-- ==== Sys2Proof/Machine/Host.lean ====
section
/-!
DEFINITION. The host port, doorbells, consumption, Ethernet host sessions and the system commands (spec/11).
-/

namespace Sys2Proof.Machine

/-! ## The host window (R259 to R262) -/

/-- The aperture slot and the byte in it of a window offset. -/
def apSlot (off : Nat) : Nat × Nat := ((off - 0x18000) / 256, off % 256)

/-- Where an aperture byte lies: the buffer the slot maps, or on the smallest serving set its staging area (R277, R279). -/
def State.apAddr (s : State) (off : Nat) : Option Nat :=
  let (i, j) := apSlot off
  if s.flag F.MODE_CUR_MIN then some (0x10038000 + 0x100 * i + j)
  else if s.flag (F.MBX_APMAP_V i) then some (bufBase (s.fld (F.MBX_APMAP_BUF i)) + j)
  else none

/-- The aligned word of the window at an offset, as the host reads it. -/
def State.windowWord (s : State) (off : Nat) : Nat :=
  if decide (0x18000 ≤ off) then (match s.apAddr off with | some a => s.rdMem32 a | none => 0)
  else if decide (0x11000 ≤ off) then 0
  else if decide (0x1000 ≤ off) then s.rdMem32 (0x10000000 + off)
  else if off == 0x30 then 0
  else if off == 0x38 then (s.rd R.MODE_CUR).toNat
  else if decide (0x200 ≤ off ∧ off < 0x240) then s.credWord ((off - 0x200) / 4)
  else if off == 0x240 then s.fld F.MBX_CREDPOOL_POOL
  else if off == 0x300 then s.irqStat
  else (s.rd (0x10000000 + off)).toNat

def State.windowByte (s : State) (off : Nat) : Byte :=
  BitVec.ofNat 8 (s.windowWord (off - off % 4) / 2 ^ (8 * (off % 4)))

/-- The lines of the host port that carry a phase (R258). -/
def State.hpWidth (s : State) : Nat :=
  let h := s.fld F.HP_CFG_HOSTSEL
  if h == 0 then 1 else if h == 1 then 2 else 4

/-- The bits that the samples of HP_IO[3:0] carry on `w` lines, HP_IO of the highest number first (PRESUMED, assumption log 23). -/
def hpBits (w : Nat) (l : List (BitVec 4)) : List Bool :=
  l.flatMap (fun x => (List.range w).map (fun i => x.toNat.testBit (w - 1 - i)))

/-- Whole bytes of a sequence of bits, the highest bit first (PRESUMED, assumption log 23). -/
def wholeBytes : Nat → List Bool → List Byte
  | 0, _ => []
  | n + 1, l =>
    if decide (l.length < 8) then []
    else BitVec.ofNat 8 ((l.take 8).foldl (fun a b => 2 * a + b.toNat) 0) :: wholeBytes n (l.drop 8)

/-- The bytes that the host clocks in: one sample of HP_IO[3:0] a clock, on the lines that HOSTSEL gives. In both clock modes a sample is
taken at the rising edge of HP_CLK (PRESUMED, assumption log 23). -/
def State.hpBytes (s : State) (l : List (BitVec 4)) : List Byte := wholeBytes l.length (hpBits s.hpWidth l)

/-- The address of a transaction whose instruction is `instr`: any other instruction byte ends it without effect (R258), and so does
HP_CS_N that rises before the address is complete. -/
def State.hpAddr (s : State) (instr : Byte) (head : List (BitVec 4)) : Option Nat :=
  match s.hpBytes head with
  | [i, a2, a1, a0] => if i == instr then some (a2.toNat * 65536 + a1.toNat * 256 + a0.toNat) else none
  | _ => none

/-- READ, its instruction and address as the host clocks them in: the bytes from the address, wrapping at the end of the window. Address
bits above the window make the transaction void; while READY is 0 it gives zeros (R260). -/
def execHpRead (head : List (BitVec 4)) (len : Nat) (s : State) : Out :=
  .next (match s.hpAddr 0x0B head with
  | none => s
  | some a =>
    if !s.supServes then s.withHpOut (List.replicate len 0)
    else if decide (0x20000 ≤ a) then (s.inc F.HP_STAT_ADRERR).withHpOut (List.replicate len 0)
    else s.sharedAccess (fun t => t.withHpOut ((List.range len).map (fun i => t.windowByte ((a + i) % 0x20000)))))

/-- RDSR is always answered. -/
def execHpRdsr (s : State) : Out :=
  .next (s.withHpOut [BitVec.ofNat 8 (s.supServes.toNat + 2 * s.hostIrq.toNat + 4 * s.fld F.MODE_CUR_WAKE + 16 * s.curMode)])

/-! ## Doorbells and credits (R266, R268) -/

/-- The responses of MB_k from index `a` up to `b`, not included, have been read. -/
def inSpan (a b i : Nat) : Bool := decide ((i + 65536 - a) % 65536 < (b + 65536 - a) % 65536)

/-- The two conditions of R266. -/
def State.doorbellValid (s : State) (k cmdpi rspci : Nat) : Bool :=
  let ci := s.fld (HW.cmdci k)
  let old := s.fld (HW.rspci k)
  decide ((cmdpi + 65536 - ci) % 65536 ≤ 32) &&
    decide ((s.fld (HW.cmdpi k) + 65536 - ci) % 65536 ≤ (cmdpi + 65536 - ci) % 65536) &&
    decide ((rspci + 65536 - old) % 65536 ≤ (s.fld (HW.rsppi k) + 65536 - old) % 65536)

/-- One newly posted command: a credit as far as AVAIL reaches. -/
def State.grantCredit (s : State) (k : Nat) : State :=
  let c := decide (1 ≤ s.avail k)
  let s := if c then s.put (F.MBX_CRED_INFL k) (s.fld (F.MBX_CRED_INFL k) + 1) else s
  s.modChan k (fun x => { x with posted := x.posted ++ [c] })

/-- An invalid doorbell changes nothing but BADDB and LASTERR (R266, R272). -/
def State.badDoorbell (s : State) (k : Nat) : State :=
  let s := (s.inc (HW.baddb k)).put (HW.lasterr k) (stMalformed + 256 * 0x0A)
  (s.irq 4).assertEv 140

/-- A doorbell with these indices: whether it is valid, and what it does. -/
def State.doorbell (s : State) (k cmdpi rspci : Nat) : Bool × State :=
  if s.doorbellValid k cmdpi rspci then
    let n := (cmdpi + 65536 - s.fld (HW.cmdpi k)) % 65536
    let old := s.fld (HW.rspci k)
    let s := (s.put (HW.cmdpi k) cmdpi).put (HW.rspci k) rspci
    let s := s.dropRsp k (fun r => inSpan old rspci r.index)
    let s := s.each (List.range n) (fun _ t => t.grantCredit k)
    (true, s.checkCredit)
  else (false, s.badDoorbell k)

/-- A doorbell over the host port; on a channel bound to a session it is invalid (R281). -/
def State.qspiDoorbell (s : State) (k v : Nat) : State :=
  if (s.chanSession k).isSome then s.badDoorbell k else (s.doorbell k (v % 65536) (v / 65536)).2

def execDoorbellWrite (k : Fin 16) (v : Word) (s : State) : Out :=
  .next (if s.supServes then s.qspiDoorbell k v.toNat else s)

/-! ## Feature negotiation (R274) -/

/-- The reason that refuses a commit, 0 for none: of several the first of the table. -/
def State.commitReason (s : State) : Nat :=
  if !(List.range 4).all (fun i => (s.rd (HW.hostFeat i)) &&& ~~~(s.rd (HW.devFeat i)) == 0) then 1
  else if !(s.rd (HW.hostFeat 0)).toNat.testBit 0 then 2
  else if s.committed then 3
  else if s.curMode != modeConfigure || !s.flag HW.pub then 4
  else 0

/-- A write to FEAT_COMMIT. -/
def State.featCommit (s : State) (v : Nat) : State :=
  if v != 1 || s.flag F.MODE_CUR_MIN then s
  else
    let r := s.commitReason
    if r == 0 then ((s.put HW.commit 1).put HW.rej 0).put HW.reason 0
    else (s.put HW.rej 1).put HW.reason r

def execFeatCommit (v : Word) (s : State) : Out := .next (if s.supServes then s.featCommit v.toNat else s)

/-! ## Host writes (R259, R261) -/

/-- The host stores one whole word of the window. -/
def State.windowStore (s : State) (off v : Nat) : State :=
  if decide (0x18000 ≤ off) then
    match s.apAddr off with
    | some a => s.wrMem32 a v
    | none => s.inc F.HP_STAT_APERR
  else if decide (0x1000 ≤ off ∧ off < 0x11000) && decide (off % 0x1000 < 0x800) then s.wrMem32 (0x10000000 + off) v
  else if decide (0x20 ≤ off ∧ off < 0x30) && !s.committed then s.wr (0x10000000 + off) (BitVec.ofNat 32 v)
  else if off == 0x30 then s.featCommit v
  else if decide (0x100 ≤ off ∧ off < 0x140) then s.qspiDoorbell ((off - 0x100) / 4) v
  else if off == 0x300 then s.wr HW.irqStat (s.rd HW.irqStat &&& ~~~(BitVec.ofNat 32 v))
  else if off == 0x304 then s.wr HW.irqEn (BitVec.ofNat 32 (v % 256))
  else if off == 0x308 then s.wr HW.rspIrq (s.rd HW.rspIrq &&& ~~~(BitVec.ofNat 32 v))
  else s.inc F.HP_STAT_ROWR

/-- Store the bytes of a transaction from window offset `off`: whole aligned words are stored, what is left of a word is
discarded and counted. -/
def State.windowWrite : Nat → State → Nat → List Byte → State
  | 0, s, _, _ => s
  | n + 1, s, off, bs =>
    if bs.isEmpty then s
    else
      let k := 4 - off % 4
      let next := (off + k) % 0x20000
      if off % 4 == 0 && decide (4 ≤ bs.length) then State.windowWrite n (s.windowStore off (numAt bs 0 4)) next (bs.drop 4)
      else State.windowWrite n (s.inc F.HP_STAT_PARTW) next (bs.drop k)

/-- WRITE, as the host clocks it in: instruction and address, then the data. -/
def execHpWrite (head data : List (BitVec 4)) (s : State) : Out :=
  .next (match s.hpAddr 0x02 head with
  | none => s
  | some a =>
    let bs := s.hpBytes data
    if !s.supServes then s
    else if decide (0x20000 ≤ a) then s.inc F.HP_STAT_ADRERR
    else State.windowWrite bs.length s a bs)

/-! ## Consumption (R267, R271) -/

/-- The command descriptor of a slot (R263). -/
def readCommand (k : Nat) (credited : Bool) (b : List Byte) : InService :=
  let len := numAt b 4 1
  let nbuf := numAt b 5 1
  let bad := decide (48 < len) || decide (4 < nbuf) || decide (1 < numAt b 1 1) || numAt b 6 2 != 0
  { opcode := numAt b 0 1
    credited := credited
    bad := bad
    cmd :=
      { ch := ⟨k % 16, Nat.mod_lt _ (by decide)⟩
        irq := (numAt b 1 1).testBit 0
        tag := BitVec.ofNat 16 (numAt b 2 2)
        handles := (List.range (Nat.min nbuf 4)).map (fun j => BitVec.ofNat 16 (numAt b (8 + 2 * j) 2))
        param := bytesAt b 16 (Nat.min len 48) }
    checked := false
    started := false }

/-- The engine may consume a command of MB_k. -/
def State.mayConsume (s : State) (k : Nat) : Bool := !(s.chan k).posted.isEmpty && s.rspRoom k

/-- Consume the next command of MB_k; a command at the head of its queue is checked at once. -/
def State.consume (s : State) (k : Nat) : State :=
  let e := readCommand k ((s.chan k).posted.headD false) (s.rdBytes (cmdSlot k (s.fld (HW.cmdci k))) 64)
  let s := (s.incMod (HW.cmdci k)).modChan k (fun c => { c with posted := c.posted.tail, inService := c.inService ++ [e] })
  let s := s.withMbxTurn ((k + 1) % 16)
  (s.serveAll k).checkCredit

/-- The mailbox engine consumes one command, of the next channel in turn that has one; none once a Standby request is accepted, which is
the moment of its entry (R40, R284). -/
def execCommandConsume (s : State) : Out :=
  .next (if !s.supServes then s
    else match ((List.range 16).map (fun i => (s.mbxTurn + i) % 16)).find? (fun k => s.mayConsume k) with
      | some k => s.consume k
      | none => s)

/-! ## Ethernet host sessions (R280 to R282) -/

/-- A discarded datagram; `burst`: the sixteenth within 1 s (EV_142). -/
def State.discardDatagram (s : State) (n : Nat) (burst : Bool) : State :=
  let s := s.modSession n (fun x => { x with drops := x.drops + 1 })
  if burst then s.assertEv 142 else s

/-- KIND 0x01: a doorbell; the descriptors it carries from CMDCI on go into the ring. -/
def State.sessionCommands (s : State) (k : Nat) (b : List Byte) : State :=
  let count := numAt b 13 1
  let first := numAt b 14 2
  let ci := s.fld (HW.cmdci k)
  let (ok, t) := s.doorbell k ((first + count) % 65536) (numAt b 16 2)
  if ok then
    t.each ((List.range count).filter (fun j => decide ((first + j + 65536 - ci) % 65536 < 32)))
      (fun j u => u.wrBytes (cmdSlot k ((first + j) % 65536)) (bytesAt b (20 + 64 * j) 64))
  else t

Task: Lines from the beginning of the data above through the line containing "else (s.rd (0x10000000 + off)).toNat" are to be returned exactly, and no others.

Reply:
-- ==== Sys2Proof/Machine/Host.lean ====
section
/-!
DEFINITION. The host port, doorbells, consumption, Ethernet host sessions and the system commands (spec/11).
-/

namespace Sys2Proof.Machine

/-! ## The host window (R259 to R262) -/

/-- The aperture slot and the byte in it of a window offset. -/
def apSlot (off : Nat) : Nat × Nat := ((off - 0x18000) / 256, off % 256)

/-- Where an aperture byte lies: the buffer the slot maps, or on the smallest serving set its staging area (R277, R279). -/
def State.apAddr (s : State) (off : Nat) : Option Nat :=
  let (i, j) := apSlot off
  if s.flag F.MODE_CUR_MIN then some (0x10038000 + 0x100 * i + j)
  else if s.flag (F.MBX_APMAP_V i) then some (bufBase (s.fld (F.MBX_APMAP_BUF i)) + j)
  else none

/-- The aligned word of the window at an offset, as the host reads it. -/
def State.windowWord (s : State) (off : Nat) : Nat :=
  if decide (0x18000 ≤ off) then (match s.apAddr off with | some a => s.rdMem32 a | none => 0)
  else if decide (0x11000 ≤ off) then 0
  else if decide (0x1000 ≤ off) then s.rdMem32 (0x10000000 + off)
  else if off == 0x30 then 0
  else if off == 0x38 then (s.rd R.MODE_CUR).toNat
  else if decide (0x200 ≤ off ∧ off < 0x240) then s.credWord ((off - 0x200) / 4)
  else if off == 0x240 then s.fld F.MBX_CREDPOOL_POOL
  else if off == 0x300 then s.irqStat
  else (s.rd (0x10000000 + off)).toNat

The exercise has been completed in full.